> Saved entries:
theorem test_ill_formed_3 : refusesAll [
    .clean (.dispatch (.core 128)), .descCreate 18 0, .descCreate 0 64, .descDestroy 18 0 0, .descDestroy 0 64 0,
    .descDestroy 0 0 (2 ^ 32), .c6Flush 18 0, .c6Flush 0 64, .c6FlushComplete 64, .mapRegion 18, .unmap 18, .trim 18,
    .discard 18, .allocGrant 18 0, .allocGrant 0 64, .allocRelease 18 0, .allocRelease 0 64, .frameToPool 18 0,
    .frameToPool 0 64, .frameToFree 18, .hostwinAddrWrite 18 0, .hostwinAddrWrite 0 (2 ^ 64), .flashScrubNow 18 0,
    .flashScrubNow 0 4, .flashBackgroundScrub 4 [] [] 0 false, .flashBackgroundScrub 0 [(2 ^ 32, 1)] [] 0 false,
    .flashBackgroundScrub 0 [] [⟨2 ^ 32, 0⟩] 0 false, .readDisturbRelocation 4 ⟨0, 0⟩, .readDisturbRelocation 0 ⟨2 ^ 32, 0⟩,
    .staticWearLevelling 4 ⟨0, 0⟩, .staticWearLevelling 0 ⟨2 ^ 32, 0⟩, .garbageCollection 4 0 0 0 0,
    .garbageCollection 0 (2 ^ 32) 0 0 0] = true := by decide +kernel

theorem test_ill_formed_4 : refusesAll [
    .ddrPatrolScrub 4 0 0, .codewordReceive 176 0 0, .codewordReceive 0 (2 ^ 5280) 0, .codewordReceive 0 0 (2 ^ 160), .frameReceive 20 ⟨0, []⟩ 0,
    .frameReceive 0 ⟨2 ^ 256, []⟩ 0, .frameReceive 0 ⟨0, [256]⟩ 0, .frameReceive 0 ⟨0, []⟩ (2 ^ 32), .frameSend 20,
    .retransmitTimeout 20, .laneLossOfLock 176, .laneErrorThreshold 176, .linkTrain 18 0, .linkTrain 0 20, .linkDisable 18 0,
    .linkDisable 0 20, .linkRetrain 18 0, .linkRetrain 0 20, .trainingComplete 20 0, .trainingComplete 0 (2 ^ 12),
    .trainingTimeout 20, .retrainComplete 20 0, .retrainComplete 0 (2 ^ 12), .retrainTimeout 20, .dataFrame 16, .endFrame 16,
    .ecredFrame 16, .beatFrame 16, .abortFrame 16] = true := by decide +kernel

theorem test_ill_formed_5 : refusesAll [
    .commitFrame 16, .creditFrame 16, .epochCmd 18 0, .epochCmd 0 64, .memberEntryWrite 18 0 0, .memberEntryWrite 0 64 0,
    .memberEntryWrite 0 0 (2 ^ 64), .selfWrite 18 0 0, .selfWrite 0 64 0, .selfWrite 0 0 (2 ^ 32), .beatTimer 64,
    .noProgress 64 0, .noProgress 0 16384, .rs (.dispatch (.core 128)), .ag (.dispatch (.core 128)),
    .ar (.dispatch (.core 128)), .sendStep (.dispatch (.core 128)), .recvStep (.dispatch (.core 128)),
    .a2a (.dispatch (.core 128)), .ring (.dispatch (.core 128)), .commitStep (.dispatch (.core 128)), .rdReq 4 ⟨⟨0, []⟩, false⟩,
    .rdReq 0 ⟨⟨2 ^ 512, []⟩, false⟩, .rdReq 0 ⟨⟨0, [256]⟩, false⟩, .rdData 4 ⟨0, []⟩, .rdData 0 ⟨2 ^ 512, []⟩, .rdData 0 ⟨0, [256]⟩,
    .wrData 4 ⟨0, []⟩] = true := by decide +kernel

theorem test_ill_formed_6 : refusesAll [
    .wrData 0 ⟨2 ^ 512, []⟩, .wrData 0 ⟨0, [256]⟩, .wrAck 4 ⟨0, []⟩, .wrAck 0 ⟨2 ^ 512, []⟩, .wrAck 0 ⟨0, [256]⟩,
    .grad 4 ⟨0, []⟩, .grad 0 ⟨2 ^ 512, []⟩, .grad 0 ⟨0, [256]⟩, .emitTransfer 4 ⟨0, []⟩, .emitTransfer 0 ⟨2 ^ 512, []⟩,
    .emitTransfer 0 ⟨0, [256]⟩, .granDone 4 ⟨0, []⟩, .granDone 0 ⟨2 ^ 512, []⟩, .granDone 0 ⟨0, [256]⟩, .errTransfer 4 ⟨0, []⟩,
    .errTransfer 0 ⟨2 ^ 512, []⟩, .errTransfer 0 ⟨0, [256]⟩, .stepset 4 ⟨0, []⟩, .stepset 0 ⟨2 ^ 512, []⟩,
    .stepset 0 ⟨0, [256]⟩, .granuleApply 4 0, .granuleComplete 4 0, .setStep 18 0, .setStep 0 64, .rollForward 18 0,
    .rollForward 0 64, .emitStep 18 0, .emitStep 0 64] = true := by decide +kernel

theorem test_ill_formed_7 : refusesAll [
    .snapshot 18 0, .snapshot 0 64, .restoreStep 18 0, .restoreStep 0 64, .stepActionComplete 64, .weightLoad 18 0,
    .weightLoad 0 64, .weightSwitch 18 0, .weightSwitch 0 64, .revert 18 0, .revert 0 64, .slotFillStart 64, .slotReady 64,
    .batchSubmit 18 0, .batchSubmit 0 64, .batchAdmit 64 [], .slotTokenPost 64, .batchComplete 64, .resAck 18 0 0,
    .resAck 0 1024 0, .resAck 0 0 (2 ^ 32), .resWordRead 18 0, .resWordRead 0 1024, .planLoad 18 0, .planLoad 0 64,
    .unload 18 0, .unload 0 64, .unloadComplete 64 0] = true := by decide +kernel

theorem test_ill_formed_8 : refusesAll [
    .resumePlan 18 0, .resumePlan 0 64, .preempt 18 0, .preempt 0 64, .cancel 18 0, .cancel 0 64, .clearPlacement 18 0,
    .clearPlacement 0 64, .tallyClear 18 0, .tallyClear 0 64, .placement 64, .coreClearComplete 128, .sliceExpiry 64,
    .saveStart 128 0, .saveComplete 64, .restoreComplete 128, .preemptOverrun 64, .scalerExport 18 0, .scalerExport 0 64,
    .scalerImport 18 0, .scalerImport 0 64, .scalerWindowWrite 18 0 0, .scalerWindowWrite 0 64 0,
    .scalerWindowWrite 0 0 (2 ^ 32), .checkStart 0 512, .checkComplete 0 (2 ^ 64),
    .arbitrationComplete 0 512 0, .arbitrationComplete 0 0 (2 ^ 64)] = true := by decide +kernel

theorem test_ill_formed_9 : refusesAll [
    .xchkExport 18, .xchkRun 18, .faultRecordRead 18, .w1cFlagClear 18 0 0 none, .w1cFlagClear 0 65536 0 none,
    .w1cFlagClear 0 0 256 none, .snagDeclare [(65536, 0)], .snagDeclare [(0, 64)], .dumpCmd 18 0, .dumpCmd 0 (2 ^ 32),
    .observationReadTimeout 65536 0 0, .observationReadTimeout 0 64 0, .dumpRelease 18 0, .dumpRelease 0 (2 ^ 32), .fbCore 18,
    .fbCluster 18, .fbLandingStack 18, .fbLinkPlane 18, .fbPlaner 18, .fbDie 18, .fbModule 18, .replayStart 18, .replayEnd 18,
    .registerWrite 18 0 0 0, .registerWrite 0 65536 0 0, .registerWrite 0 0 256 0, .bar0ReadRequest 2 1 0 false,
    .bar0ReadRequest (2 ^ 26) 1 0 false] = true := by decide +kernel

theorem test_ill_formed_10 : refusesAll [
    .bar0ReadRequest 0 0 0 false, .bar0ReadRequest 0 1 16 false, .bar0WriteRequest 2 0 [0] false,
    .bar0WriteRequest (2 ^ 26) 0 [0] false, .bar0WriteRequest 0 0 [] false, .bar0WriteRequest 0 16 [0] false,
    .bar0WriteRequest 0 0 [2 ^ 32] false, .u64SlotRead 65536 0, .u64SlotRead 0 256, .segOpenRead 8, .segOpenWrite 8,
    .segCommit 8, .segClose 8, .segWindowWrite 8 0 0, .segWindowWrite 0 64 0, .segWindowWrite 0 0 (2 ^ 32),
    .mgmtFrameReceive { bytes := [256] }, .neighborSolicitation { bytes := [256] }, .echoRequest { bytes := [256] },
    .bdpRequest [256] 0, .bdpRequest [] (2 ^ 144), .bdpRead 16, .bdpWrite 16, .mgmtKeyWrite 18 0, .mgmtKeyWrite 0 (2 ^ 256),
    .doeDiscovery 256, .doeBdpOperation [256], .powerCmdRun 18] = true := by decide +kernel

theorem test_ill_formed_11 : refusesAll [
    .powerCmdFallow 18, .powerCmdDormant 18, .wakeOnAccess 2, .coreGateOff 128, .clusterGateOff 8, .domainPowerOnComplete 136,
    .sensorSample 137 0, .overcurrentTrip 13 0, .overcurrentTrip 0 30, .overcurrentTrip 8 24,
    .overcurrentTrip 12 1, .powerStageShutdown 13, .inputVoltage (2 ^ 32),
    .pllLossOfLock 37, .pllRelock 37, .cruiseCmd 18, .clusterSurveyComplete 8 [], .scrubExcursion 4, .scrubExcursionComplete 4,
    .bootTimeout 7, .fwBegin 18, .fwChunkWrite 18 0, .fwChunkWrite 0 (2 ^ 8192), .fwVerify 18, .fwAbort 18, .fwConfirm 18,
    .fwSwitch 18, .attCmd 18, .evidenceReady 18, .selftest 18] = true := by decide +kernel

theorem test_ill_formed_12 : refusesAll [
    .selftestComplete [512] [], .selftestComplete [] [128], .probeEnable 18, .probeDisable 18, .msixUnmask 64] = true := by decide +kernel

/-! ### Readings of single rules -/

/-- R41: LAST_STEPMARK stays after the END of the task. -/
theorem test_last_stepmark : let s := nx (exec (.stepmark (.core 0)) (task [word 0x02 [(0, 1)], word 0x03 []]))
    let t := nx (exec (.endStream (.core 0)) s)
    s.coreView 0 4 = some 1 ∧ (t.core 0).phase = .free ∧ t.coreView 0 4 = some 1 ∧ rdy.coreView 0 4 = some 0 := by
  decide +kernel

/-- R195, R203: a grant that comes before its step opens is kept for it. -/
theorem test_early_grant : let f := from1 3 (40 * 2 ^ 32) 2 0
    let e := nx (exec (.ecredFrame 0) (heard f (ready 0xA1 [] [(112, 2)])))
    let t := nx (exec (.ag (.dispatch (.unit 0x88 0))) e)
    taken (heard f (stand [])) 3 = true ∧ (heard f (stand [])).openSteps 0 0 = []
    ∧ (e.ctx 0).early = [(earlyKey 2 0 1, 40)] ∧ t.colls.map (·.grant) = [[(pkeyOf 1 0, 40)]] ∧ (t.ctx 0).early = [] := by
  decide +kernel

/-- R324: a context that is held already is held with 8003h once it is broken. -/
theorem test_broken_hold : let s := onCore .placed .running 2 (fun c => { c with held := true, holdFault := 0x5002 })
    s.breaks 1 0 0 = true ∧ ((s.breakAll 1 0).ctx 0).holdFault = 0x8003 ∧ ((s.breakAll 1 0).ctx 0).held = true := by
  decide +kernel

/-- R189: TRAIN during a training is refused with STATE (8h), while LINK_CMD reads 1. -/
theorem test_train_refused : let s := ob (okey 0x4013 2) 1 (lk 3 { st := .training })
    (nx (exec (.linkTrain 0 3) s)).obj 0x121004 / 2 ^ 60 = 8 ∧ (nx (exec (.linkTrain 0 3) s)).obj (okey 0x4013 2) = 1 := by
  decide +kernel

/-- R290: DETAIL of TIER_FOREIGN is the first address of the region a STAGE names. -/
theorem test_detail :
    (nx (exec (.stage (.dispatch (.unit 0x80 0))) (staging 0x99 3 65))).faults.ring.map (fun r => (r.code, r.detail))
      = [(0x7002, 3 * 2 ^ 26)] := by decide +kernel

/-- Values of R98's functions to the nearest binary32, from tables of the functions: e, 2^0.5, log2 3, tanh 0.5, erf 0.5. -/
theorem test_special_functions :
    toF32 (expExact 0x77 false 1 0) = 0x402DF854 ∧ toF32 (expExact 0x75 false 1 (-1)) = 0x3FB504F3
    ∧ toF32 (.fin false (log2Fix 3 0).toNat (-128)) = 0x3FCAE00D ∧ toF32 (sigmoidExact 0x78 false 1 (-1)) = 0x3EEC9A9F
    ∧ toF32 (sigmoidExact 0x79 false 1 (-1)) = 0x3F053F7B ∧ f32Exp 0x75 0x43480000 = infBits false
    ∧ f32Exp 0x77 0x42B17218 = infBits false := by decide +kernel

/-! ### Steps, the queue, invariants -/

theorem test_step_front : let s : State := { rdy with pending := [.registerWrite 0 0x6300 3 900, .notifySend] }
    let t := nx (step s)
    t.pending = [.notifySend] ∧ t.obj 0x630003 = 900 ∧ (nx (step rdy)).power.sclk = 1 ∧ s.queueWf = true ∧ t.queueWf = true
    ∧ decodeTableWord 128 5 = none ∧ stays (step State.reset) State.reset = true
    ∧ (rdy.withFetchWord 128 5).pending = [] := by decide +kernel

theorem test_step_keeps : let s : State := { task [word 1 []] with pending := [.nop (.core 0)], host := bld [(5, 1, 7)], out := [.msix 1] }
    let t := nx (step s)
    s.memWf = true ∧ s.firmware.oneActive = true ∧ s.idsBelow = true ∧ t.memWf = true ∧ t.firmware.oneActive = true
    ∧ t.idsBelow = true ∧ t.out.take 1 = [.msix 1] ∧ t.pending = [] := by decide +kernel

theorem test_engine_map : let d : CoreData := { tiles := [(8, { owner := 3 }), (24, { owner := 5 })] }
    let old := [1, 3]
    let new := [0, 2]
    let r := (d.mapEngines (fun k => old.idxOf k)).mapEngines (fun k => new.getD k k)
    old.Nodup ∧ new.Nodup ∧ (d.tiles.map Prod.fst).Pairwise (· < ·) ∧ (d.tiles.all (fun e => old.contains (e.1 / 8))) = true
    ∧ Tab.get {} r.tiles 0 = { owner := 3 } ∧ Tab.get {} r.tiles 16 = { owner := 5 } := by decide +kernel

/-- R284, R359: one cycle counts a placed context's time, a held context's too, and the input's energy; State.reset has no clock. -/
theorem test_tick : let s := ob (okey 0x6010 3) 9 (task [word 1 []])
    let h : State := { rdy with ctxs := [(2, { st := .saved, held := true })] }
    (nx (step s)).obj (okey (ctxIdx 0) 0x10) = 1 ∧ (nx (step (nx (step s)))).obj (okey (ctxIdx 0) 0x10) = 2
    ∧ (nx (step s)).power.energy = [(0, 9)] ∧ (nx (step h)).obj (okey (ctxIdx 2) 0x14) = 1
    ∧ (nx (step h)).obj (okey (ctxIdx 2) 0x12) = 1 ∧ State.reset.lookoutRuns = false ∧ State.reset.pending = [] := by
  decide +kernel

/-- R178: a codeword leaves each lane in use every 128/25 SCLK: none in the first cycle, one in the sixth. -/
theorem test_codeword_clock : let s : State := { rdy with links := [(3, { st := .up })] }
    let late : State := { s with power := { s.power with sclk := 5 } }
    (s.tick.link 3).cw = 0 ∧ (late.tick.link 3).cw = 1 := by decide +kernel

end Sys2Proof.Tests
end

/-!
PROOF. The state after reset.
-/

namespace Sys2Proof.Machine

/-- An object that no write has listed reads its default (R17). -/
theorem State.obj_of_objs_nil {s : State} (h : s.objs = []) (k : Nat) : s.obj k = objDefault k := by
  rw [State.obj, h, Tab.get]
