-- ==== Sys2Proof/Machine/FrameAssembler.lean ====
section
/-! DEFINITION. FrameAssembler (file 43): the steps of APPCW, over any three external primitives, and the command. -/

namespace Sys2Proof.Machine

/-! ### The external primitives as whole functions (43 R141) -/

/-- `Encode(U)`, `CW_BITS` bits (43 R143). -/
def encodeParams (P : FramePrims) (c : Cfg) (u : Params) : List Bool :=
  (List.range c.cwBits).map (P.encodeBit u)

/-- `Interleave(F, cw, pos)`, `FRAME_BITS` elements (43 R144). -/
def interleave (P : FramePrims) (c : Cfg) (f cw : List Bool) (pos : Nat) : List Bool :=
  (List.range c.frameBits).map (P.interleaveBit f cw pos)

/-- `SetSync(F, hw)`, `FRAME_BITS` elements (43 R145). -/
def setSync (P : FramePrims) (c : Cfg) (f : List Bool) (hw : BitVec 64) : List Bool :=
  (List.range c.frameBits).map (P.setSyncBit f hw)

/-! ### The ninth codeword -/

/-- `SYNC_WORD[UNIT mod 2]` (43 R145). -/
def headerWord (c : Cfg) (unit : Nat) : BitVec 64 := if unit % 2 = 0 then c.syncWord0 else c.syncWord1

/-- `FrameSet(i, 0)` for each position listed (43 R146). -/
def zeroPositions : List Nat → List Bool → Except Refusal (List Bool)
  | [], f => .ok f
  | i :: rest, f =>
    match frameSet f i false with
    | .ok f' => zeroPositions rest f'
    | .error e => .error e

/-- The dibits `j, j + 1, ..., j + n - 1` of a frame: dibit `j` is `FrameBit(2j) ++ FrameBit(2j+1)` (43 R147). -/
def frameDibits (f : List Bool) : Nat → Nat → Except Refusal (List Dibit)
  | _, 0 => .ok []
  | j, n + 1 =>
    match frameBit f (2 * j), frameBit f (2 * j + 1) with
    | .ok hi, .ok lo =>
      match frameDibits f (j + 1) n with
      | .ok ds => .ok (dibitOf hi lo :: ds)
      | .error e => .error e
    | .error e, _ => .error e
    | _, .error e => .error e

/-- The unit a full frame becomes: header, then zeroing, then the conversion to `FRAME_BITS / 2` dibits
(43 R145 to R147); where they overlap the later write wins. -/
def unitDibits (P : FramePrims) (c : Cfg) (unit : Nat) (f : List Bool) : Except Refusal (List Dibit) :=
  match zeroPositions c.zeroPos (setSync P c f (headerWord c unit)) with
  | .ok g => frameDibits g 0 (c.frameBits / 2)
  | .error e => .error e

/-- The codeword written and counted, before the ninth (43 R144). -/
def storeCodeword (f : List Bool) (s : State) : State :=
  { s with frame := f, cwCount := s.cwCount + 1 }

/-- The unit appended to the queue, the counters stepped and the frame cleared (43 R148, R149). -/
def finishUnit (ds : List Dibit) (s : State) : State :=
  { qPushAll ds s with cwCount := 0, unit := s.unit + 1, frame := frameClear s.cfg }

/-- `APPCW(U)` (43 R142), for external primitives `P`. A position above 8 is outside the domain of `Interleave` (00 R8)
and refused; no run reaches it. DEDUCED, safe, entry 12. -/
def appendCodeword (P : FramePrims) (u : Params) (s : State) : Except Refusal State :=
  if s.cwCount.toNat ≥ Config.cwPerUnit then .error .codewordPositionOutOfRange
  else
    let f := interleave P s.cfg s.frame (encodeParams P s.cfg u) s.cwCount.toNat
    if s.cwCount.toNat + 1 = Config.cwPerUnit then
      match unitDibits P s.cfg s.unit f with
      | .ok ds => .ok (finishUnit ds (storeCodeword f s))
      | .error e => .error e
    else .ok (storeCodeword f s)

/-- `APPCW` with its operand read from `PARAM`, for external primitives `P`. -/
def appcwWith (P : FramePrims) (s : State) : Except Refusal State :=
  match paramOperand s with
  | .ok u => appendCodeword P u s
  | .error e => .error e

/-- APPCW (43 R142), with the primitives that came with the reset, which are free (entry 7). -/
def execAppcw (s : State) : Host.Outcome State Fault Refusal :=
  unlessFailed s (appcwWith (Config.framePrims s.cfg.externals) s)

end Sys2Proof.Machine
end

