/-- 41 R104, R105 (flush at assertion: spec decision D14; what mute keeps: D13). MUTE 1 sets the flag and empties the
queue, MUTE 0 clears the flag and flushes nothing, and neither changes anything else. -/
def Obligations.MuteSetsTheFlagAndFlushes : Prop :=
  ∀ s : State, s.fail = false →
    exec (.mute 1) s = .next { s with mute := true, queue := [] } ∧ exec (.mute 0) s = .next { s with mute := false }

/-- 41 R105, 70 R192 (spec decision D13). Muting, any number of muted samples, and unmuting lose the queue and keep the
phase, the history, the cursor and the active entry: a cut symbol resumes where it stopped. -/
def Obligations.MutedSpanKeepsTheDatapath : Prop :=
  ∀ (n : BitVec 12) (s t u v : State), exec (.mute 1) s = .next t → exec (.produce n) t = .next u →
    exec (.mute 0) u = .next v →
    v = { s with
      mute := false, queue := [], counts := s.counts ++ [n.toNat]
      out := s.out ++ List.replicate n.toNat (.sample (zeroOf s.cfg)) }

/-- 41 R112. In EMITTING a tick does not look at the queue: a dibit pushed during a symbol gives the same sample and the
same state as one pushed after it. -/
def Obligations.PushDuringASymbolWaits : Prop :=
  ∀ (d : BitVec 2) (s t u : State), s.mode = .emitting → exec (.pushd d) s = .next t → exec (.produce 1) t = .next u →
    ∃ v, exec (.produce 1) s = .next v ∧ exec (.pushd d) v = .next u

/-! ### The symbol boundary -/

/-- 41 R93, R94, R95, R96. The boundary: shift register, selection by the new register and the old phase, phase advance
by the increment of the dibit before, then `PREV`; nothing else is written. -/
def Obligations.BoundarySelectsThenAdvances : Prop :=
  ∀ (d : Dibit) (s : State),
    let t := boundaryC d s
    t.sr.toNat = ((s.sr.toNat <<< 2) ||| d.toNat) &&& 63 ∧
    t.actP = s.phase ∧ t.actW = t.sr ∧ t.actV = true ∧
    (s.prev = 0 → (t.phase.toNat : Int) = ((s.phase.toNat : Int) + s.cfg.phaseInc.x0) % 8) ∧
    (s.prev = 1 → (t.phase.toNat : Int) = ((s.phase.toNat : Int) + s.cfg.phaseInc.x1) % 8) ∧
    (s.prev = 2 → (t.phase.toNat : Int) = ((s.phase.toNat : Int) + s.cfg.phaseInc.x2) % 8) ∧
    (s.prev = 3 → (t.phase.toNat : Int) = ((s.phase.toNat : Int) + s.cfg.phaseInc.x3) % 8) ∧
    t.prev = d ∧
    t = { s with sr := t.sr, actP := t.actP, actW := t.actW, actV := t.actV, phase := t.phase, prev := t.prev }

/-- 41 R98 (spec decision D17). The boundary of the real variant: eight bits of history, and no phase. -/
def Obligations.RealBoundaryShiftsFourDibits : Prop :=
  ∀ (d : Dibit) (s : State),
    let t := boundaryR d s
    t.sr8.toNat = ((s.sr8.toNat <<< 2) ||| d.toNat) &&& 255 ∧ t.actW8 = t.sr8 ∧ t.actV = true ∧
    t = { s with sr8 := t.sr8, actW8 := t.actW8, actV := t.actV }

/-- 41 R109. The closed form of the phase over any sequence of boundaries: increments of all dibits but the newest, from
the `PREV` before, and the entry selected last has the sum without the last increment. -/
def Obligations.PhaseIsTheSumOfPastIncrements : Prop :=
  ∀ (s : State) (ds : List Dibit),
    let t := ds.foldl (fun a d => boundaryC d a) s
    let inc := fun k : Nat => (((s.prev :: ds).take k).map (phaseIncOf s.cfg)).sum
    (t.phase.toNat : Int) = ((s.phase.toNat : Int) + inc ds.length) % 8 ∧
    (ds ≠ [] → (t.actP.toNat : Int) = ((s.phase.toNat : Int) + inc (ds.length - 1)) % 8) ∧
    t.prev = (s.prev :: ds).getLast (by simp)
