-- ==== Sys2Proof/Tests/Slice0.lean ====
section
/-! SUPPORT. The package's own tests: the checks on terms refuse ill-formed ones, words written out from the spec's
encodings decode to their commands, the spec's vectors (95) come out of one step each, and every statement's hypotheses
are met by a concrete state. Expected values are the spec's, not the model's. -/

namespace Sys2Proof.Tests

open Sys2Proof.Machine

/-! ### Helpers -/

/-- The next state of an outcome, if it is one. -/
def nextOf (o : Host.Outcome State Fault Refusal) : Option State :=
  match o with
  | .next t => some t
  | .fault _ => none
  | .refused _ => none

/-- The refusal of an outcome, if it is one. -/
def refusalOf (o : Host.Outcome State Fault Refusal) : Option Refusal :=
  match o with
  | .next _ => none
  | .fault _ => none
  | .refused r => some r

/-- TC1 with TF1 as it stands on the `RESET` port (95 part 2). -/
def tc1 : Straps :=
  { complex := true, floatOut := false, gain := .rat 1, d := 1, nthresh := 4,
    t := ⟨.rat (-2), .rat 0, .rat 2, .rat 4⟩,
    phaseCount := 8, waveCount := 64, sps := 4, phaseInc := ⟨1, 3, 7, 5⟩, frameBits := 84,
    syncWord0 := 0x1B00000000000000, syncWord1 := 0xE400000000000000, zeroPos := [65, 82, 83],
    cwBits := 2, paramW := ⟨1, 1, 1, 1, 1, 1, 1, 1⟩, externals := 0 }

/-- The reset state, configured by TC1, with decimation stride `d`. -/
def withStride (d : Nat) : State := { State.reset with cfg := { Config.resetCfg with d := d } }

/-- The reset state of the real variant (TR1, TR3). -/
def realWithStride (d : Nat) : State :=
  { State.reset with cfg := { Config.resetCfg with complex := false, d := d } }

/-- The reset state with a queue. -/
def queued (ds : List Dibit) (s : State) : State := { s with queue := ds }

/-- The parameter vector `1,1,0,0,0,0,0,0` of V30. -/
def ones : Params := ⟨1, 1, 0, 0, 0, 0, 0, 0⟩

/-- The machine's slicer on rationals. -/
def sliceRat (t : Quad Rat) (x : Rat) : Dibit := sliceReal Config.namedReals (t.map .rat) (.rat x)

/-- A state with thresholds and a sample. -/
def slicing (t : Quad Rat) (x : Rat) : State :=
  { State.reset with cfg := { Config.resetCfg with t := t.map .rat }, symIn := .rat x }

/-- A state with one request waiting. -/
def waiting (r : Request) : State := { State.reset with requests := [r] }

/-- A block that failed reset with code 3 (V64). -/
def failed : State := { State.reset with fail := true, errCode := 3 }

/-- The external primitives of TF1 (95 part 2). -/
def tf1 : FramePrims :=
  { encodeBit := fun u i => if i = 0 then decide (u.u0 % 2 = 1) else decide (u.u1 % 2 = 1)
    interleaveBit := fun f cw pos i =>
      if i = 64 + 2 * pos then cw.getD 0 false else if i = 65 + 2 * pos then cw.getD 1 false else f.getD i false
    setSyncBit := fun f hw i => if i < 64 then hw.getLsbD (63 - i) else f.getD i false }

> Required work: Print only these lines, please. They run from the start of the entries above to the line containing "0 4, .flashBackgroundScrub", both ends included, and must match exactly.

> Reply:
theorem test_ill_formed_3 : refusesAll [
    .clean (.dispatch (.core 128)), .descCreate 18 0, .descCreate 0 64, .descDestroy 18 0 0, .descDestroy 0 64 0,
    .descDestroy 0 0 (2 ^ 32), .c6Flush 18 0, .c6Flush 0 64, .c6FlushComplete 64, .mapRegion 18, .unmap 18, .trim 18,
    .discard 18, .allocGrant 18 0, .allocGrant 0 64, .allocRelease 18 0, .allocRelease 0 64, .frameToPool 18 0,
    .frameToPool 0 64, .frameToFree 18, .hostwinAddrWrite 18 0, .hostwinAddrWrite 0 (2 ^ 64), .flashScrubNow 18 0,
    .flashScrubNow 0 4, .flashBackgroundScrub 4 [] [] 0 false, .flashBackgroundScrub 0 [(2 ^ 32, 1)] [] 0 false,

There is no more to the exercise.